Cytoscape allows the user to add arbitrary node, edge and network information to Cytoscape as node/edge/network attributes. Attributes could be, for example, annotation data on a gene or confidence values in a protein-protein interaction. These attributes can then be visualized in a user-defined way by setting up a mapping from data attributes to visual attributes (colors, shapes, etc.) See the section on visual styles for a discussion of this.

Node and edge attribute files are simply formatted: A node attribute file begins with the name of the attribute on the first line, and on each following line, has the name of the node, followed by an equals sign, followed by the value of that attribute. Numbers and text strings are the most common attribute types. All values for a given attribute must have the same type. For example:

FunctionalCategory
YAL001C = metabolism
YAR002W = apoptosis
YBL007C = ribosome

An edge attribute file has much the same structure, except that the name of the edge is the source node name, followed by the interaction type in parentheses, followed by the target node name. Directionality counts, so switching the source and target will refer to a different (or perhaps non-existent) edge. The following is an example edge attributes file:

InteractionStrength
YAL001C (pp) YBR043W = 0.82
YMR022W (pd) YDL112C = 0.441
YDL112C (pd) YMR022W = 0.9013

Cytoscape treats edge attributes as directional, so note that the second and third edge attribute values refer to two different edges (source and target are reversed, though the nodes involved are the same).

Each attribute is stored in a separate file. Node and edge attribute files use the same format. Node attribute file names often use the suffix ".noa", while edge attribute file names use the suffix ".eda". Cytoscape recognizes these suffixes when browsing for attribute files.

Node and edge attributes may be loaded at the command line using the –n and –e options or via the File → Import menu.

When expression data is loaded using an expression matrix, it is automatically copied into the Node Attributes data structure unless explicitly specified not to.

Node and edge attributes are attached to nodes and edges, NOT to networks. If two different networks have the same nodes, then those nodes will have the same attributes. Even if a network is loaded after attributes have been loaded, if the nodes or edges found in the new network already exist, then any existing attributes will be applied to those nodes.

Detailed file format (Advanced users) Every attribute file has one header line that gives the name of the attribute, and optionally some additional meta-information about that attribute. The format is as follows:

attributeName (class=formal.class.of.value)

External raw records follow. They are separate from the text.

-- ==== Sys2Proof/Tests/Slice0.lean ====
section
/-! SUPPORT. The model's own tests: expected values are those of the vectors S<n>, T<n> and P<n> of 95_test_vectors, or of
the examples of the instruction rules, never the model's own answers; and for each statement with hypotheses a concrete
state and operands that meet them. -/

namespace Sys2Proof.Tests

open Sys2Proof.Machine

/-! ## Helpers -/

/-- The reset state with the four families' lanes set. -/
def regs (A B C D : Lanes) : State := { State.reset with gpr := ⟨A, B, C, D⟩ }

/-- The state with a cell declared. -/
def withCell (a : Nat) (c : MemCell) (s : State) : State := { s with mem := s.mem.put a c }

/-- The state about to fetch the only word of its program. -/
def loaded (w : W96) (s : State) : State := { s with code := [w], st := .fetching }

/-- The state one step leads to. -/
def after (s : State) : Option State :=
  match step s with
  | .next t => some t
  | _ => none

/-- The lanes of a family, the events and OF after one step. -/
def seen (f : Family) (s : State) : Option (Lanes × List Event × Bool) :=
  (after s).map fun t => (t.gpr.lanes f, t.ev, t.flags.OF)

/-- A cell, the events and OF after one step. -/
def seenCell (a : Nat) (s : State) : Option (Option MemCell × List Event × Bool) :=
  (after s).map fun t => (t.mem.cellAt a, t.ev, t.flags.OF)

/-- The fault record, the run state, IP and the events after one step. -/
def seenFault (s : State) : Option (FaultRecord × RunState × BitVec 16 × List Event) :=
  (after s).map fun t => (t.fault, t.st, t.ip, t.ev)

/-- The lanes (EF, AB, 34, 12) and (11, 22, 33, 44) of the vectors of section 3. -/
def lanesA : Lanes := ⟨0xEF, 0xAB, 0x34, 0x12⟩
def lanesC : Lanes := ⟨0x11, 0x22, 0x33, 0x44⟩
def sectionThree : State := regs lanesA .zero lanesC .zero

/-! ## Well-formed abstract instructions: one ill-formed term for each check -/

theorem test_wellFormed_accepts :
    RawInstr.wellFormed ⟨1, 2, [.reg .ecx, .reg .ax]⟩ = true ∧ RawInstr.wellFormed ⟨4, 0, []⟩ = true := by decide

theorem test_wellFormed_opcode : RawInstr.wellFormed ⟨5, 2, [.reg .ax, .reg .bx]⟩ = false := by decide

theorem test_wellFormed_arity : RawInstr.wellFormed ⟨1, 3, [.reg .ax, .reg .bx]⟩ = false := by decide

theorem test_wellFormed_list : RawInstr.wellFormed ⟨1, 2, [.reg .ax]⟩ = false := by decide

theorem test_wellFormed_destination : RawInstr.wellFormed ⟨1, 2, [.imm (.word 5), .reg .ax]⟩ = false := by decide

theorem test_wellFormed_pair : RawInstr.wellFormed ⟨2, 2, [.mem 0, .mem 1]⟩ = false := by decide

/-! ## Decoding: a word of every form, from the examples of 41_mov, 42_add_sub and 43_syscall -/

theorem test_decode_mov :
    decodeWord 0x012020000000062000000000#96 = .ok (.movRR .ecx .ax) ∧
      decodeWord 0x012020000000014000000000#96 = .ok (.movRM .bx 0) ∧
      decodeWord 0x01202000000000880000012C#96 = .ok (.movRI .ax (.word 300)) ∧
      decodeWord 0x012040000000012000000002#96 = .ok (.movMR 1 .cx) ∧
      decodeWord 0x012040000000029012345678#96 = .ok (.movMI 2 (.dword 0x12345678)) := by decide

theorem test_decode_add :
    decodeWord 0x022020000000042000000005#96 = .ok (.addRR .eax .ebx) ∧
      decodeWord 0x022020000000004000000000#96 = .ok (.addRM .ax 0) ∧
      decodeWord 0x022020000000008000000001#96 = .ok (.addRI .ax (.byte 1)) ∧
      decodeWord 0x022040000000052000000000#96 = .ok (.addMR 5 .ax) ∧
      decodeWord 0x022040000000038000000001#96 = .ok (.addMI 3 (.byte 1)) := by decide

theorem test_decode_sub :
    decodeWord 0x032020000000022000000001#96 = .ok (.subRR .cx .bx) ∧
      decodeWord 0x032020000000024000000077#96 = .ok (.subRM .cx 0x77) ∧
      decodeWord 0x032020000000049080000000#96 = .ok (.subRI .eax (.dword 0x80000000)) ∧
      decodeWord 0x032040000000012000000001#96 = .ok (.subMR 1 .bx) ∧
      decodeWord 0x032040000000008800000100#96 = .ok (.subMI 0 (.word 0x100)) := by decide

theorem test_decode_syscall : decodeWord 0x040000000000000000000000#96 = .ok .syscall := by decide

/-- T74 to T83: one word for each check of 30_encoding R87. -/
theorem test_decode_ill_formed :
    [0x012120000000002000000001#96, 0x012020000000082000000001#96, 0x012020000000006000000000#96,
      0x012020000000009800000000#96, 0x012020000000008000000100#96, 0x040000000000000000000001#96,
      0x011020000000002000000001#96, 0xFF2020000000092000000001#96, 0x012020000000004000010001#96,
      0x012020000000002800000001#96].all (fun w => decodeWord w == .error .illegalEncoding) = true := by decide

/-- The reserved bits of a slot, the one check of R87 that T74 to T83 leave out: `Mov AX,BX` with bit 32 set. -/
theorem test_decode_slot_reserved : decodeWord 0x012020000000002100000001#96 = .error .illegalEncoding := by decide

/-- T60 to T64. -/
theorem test_decode_arity :
    decodeWord 0x011020000000000000000000#96 = .error (.wrongArity 1) ∧
      decodeWord 0x010000000000000000000000#96 = .error (.wrongArity 0) ∧
      decodeWord 0x013020000000002000000001#96 = .error (.wrongArity 3) ∧
      decodeWord 0x041020000000000000000000#96 = .error (.wrongArity 1) ∧
      decodeWord 0x02F020000000002000000001#96 = .error (.wrongArity 15) := by decide

/-- T65 to T69. -/
theorem test_decode_addressing :
    decodeWord 0x012088000000052000000000#96 = .error .immediateDestination ∧
      decodeWord 0x012080000000018000000002#96 = .error .immediateDestination ∧
      decodeWord 0x012080000000014000000000#96 = .error .immediateDestination ∧
      decodeWord 0x022040000000004000000001#96 = .error .memoryToMemory ∧
      decodeWord 0x032040000000004000000001#96 = .error .memoryToMemory := by decide

/-- T70 to T73. -/
theorem test_decode_opcode :
    decodeWord 0x000000000000000000000000#96 = .error (.unimplementedOpcode 0) ∧
      decodeWord 0x052020000000002000000001#96 = .error (.unimplementedOpcode 5) ∧
      decodeWord 0xFF3020000000002000000001#96 = .error (.unimplementedOpcode 0xFF) ∧
      decodeWord 0x002020000000002000000001#96 = .error (.unimplementedOpcode 0) := by decide

/-- T62, T68, T72 and T74 run: the record of each fault. -/
theorem test_fault_records :
    seenFault (loaded 0x013020000000002000000001#96 State.reset) =
        some (⟨.wrongArity, 0, .noOperand, 3⟩, .halted .fault, 1, []) ∧
      seenFault (loaded 0x022040000000004000000001#96 State.reset) =
        some (⟨.illegalAddressingMode, 0, .operand1, 0⟩, .halted .fault, 1, []) ∧
      seenFault (loaded 0xFF3020000000002000000001#96 State.reset) =
        some (⟨.unimplementedOpcode, 0, .noOperand, 0xFF⟩, .halted .fault, 1, []) ∧
      seenFault (loaded 0x012120000000002000000001#96 State.reset) =
        some (⟨.illegalEncoding, 0, .noOperand, 0⟩, .halted .fault, 1, []) :=
  ⟨by decide, by decide, by decide, by decide⟩

/-! ## Mov: one step each -/

/-- T12. -/
theorem test_movRR_unrelated_widens :
    seen .C (loaded 0x012020000000062000000000#96 sectionThree) =
      some (⟨0xEF, 0xAB, 0, 0⟩, [.regSet .ecx 0xABEF], false) := by decide

/-- T11 and T16: the related pair and the self-move. -/
theorem test_movRR_same_family :
    seen .A (loaded 0x012020000000002000000004#96 sectionThree) =
        some (lanesA, [.diagTrunc (.reg .ax) 0x1234, .regSet .ax 0xABEF], false) ∧
      seen .A (loaded 0x012020000000002000000000#96 sectionThree) =
        some (lanesA, [.diagSelfMove .ax], false) := by decide

/-- T20. -/
theorem test_movRM_byte_cell :
    seen .A (loaded 0x012020000000044000000003#96
        (withCell 3 ⟨.data, .byte 1, false⟩ (regs ⟨0xFF, 0xFF, 0xFF, 0xFF⟩ .zero .zero .zero))) =
      some (⟨0x01, 0xFF, 0xFF, 0xFF⟩, [.regSet .eax 0xFFFFFF01], false) := by decide

/-- T28. -/
theorem test_movRM_uninitialized :
    seenFault (loaded 0x012020000000014000000000#96 (withCell 0 ⟨.data, .word 0, false⟩ State.reset)) =
      some (⟨.useOfUninitializedMemory, 0, .operand1, 0⟩, .halted .fault, 1, []) := by decide

/-- T3. -/
theorem test_movRI_truncates :
    seen .A (loaded 0x012020000000009012345678#96 (regs ⟨0, 0, 0xCD, 0xAB⟩ .zero .zero .zero)) =
      some (⟨0x78, 0x56, 0xCD, 0xAB⟩, [.diagTrunc (.reg .ax) 0x1234, .regSet .ax 0x5678], false) := by decide

/-- T1 with WIDEN_DIAG = true. -/
theorem test_movRI_byte_keeps_high_lane :
    seen .A (loaded 0x01202000000000800000007F#96
        { regs lanesA .zero .zero .zero with widenDiag := true }) =
      some (⟨0x7F, 0xAB, 0x34, 0x12⟩, [.diagWiden (.reg .ax), .regSet .ax 0xAB7F], false) := by decide

/-- T24. -/
theorem test_movMR_zero_extends :
    seenCell 4 (loaded 0x012040000000042000000000#96
        (withCell 4 ⟨.data, .dword 0xFFFFFFFF, false⟩ (regs ⟨0x34, 0x12, 0xFF, 0xFF⟩ .zero .zero .zero))) =
      some (some ⟨.data, .dword 0x1234, true⟩, [.memSet 4 0x1234], false) := by decide

/-- T29. -/
theorem test_movMR_undeclared :
    seenFault (loaded 0x012040000000052000000000#96 (regs ⟨5, 0, 0, 0⟩ .zero .zero .zero)) =
      some (⟨.undeclaredMemoryAccess, 0, .operand0, 5⟩, .halted .fault, 1, []) := by decide

/-- T27. -/
theorem test_movMI_truncates :
    seenCell 2 (loaded 0x012040000000029012345678#96 (withCell 2 ⟨.data, .word 1, false⟩ State.reset)) =
      some (some ⟨.data, .word 0x5678, true⟩, [.diagTrunc (.sym 2) 0x1234, .memSet 2 0x5678], false) := by decide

The first field is always the attribute name: it cannot contain spaces. If present, the class field defines the formal (package qualified) name of the class of the attribute values. For example, java.lang.String for Strings, java.lang.Double for floating point values, java.lang.Integer for integer values, etc. If the value is actually a list of values, the class should be the type of the objects in the list. If no class is specified in the header line, Cytoscape will attempt to guess the type from the first value. If the first value contains numbers in a floating point format, Cytoscape will assume java.lang.Double; if the first value contains only numbers with no decimal point, Cytoscape will assume java.lang.Integer; otherwise Cytoscape will assume java.lang.String. Note that the first value can lead Cytoscape astray: for example,

floatingPointAttribute
firstName = 1
secondName = 2.5

In this case, the first value will make Cytoscape think the values should be integers, when in fact they should be floating point numbers. It's safest to explicitly specify the value type to prevent confusion. Every line past the first line identifies the name of an object and the String representation of the attribute value. The delimiter is always an equals sign; whitespace (spaces and/or tabs) before and after the equals sign is ignored. This means that your names and values can contain whitespace, but object names cannot contain an equals sign and no guarantees are made concerning leading or trailing whitespace. Usually the object names should be the same as the names in your graph file, unless name conversion is being used (see the section on name resolution in section). Edge names are all of the form:

sourceName (edgeType) targetName

Note that this format is different from the specification of interactions in the SIF file format. To be explicit: in a SIF file, an interaction looks like

sourceName edgeType targetName

To set an attribute for the edge defined by this interaction, the matching line in an attributes file should look like

sourceName (edgeType) targetName = value

listAttributeName (class=java.lang.String)
firstObjectName = (firstValue::secondValue::thirdValue)
secondObjectName = (onlyOneValue)

This defines an attribute which is a list of Strings. The first object has three strings, and thus three elements in its list, while the second object has a list with only one member. In the case of a list every attribute value should be specified as a list, and every member of the list should be of the same class. Again, the class will be inferred if it is not specified in the header line. Lists are not supported by the visual mapper, so can’t be mapped to visual attributes.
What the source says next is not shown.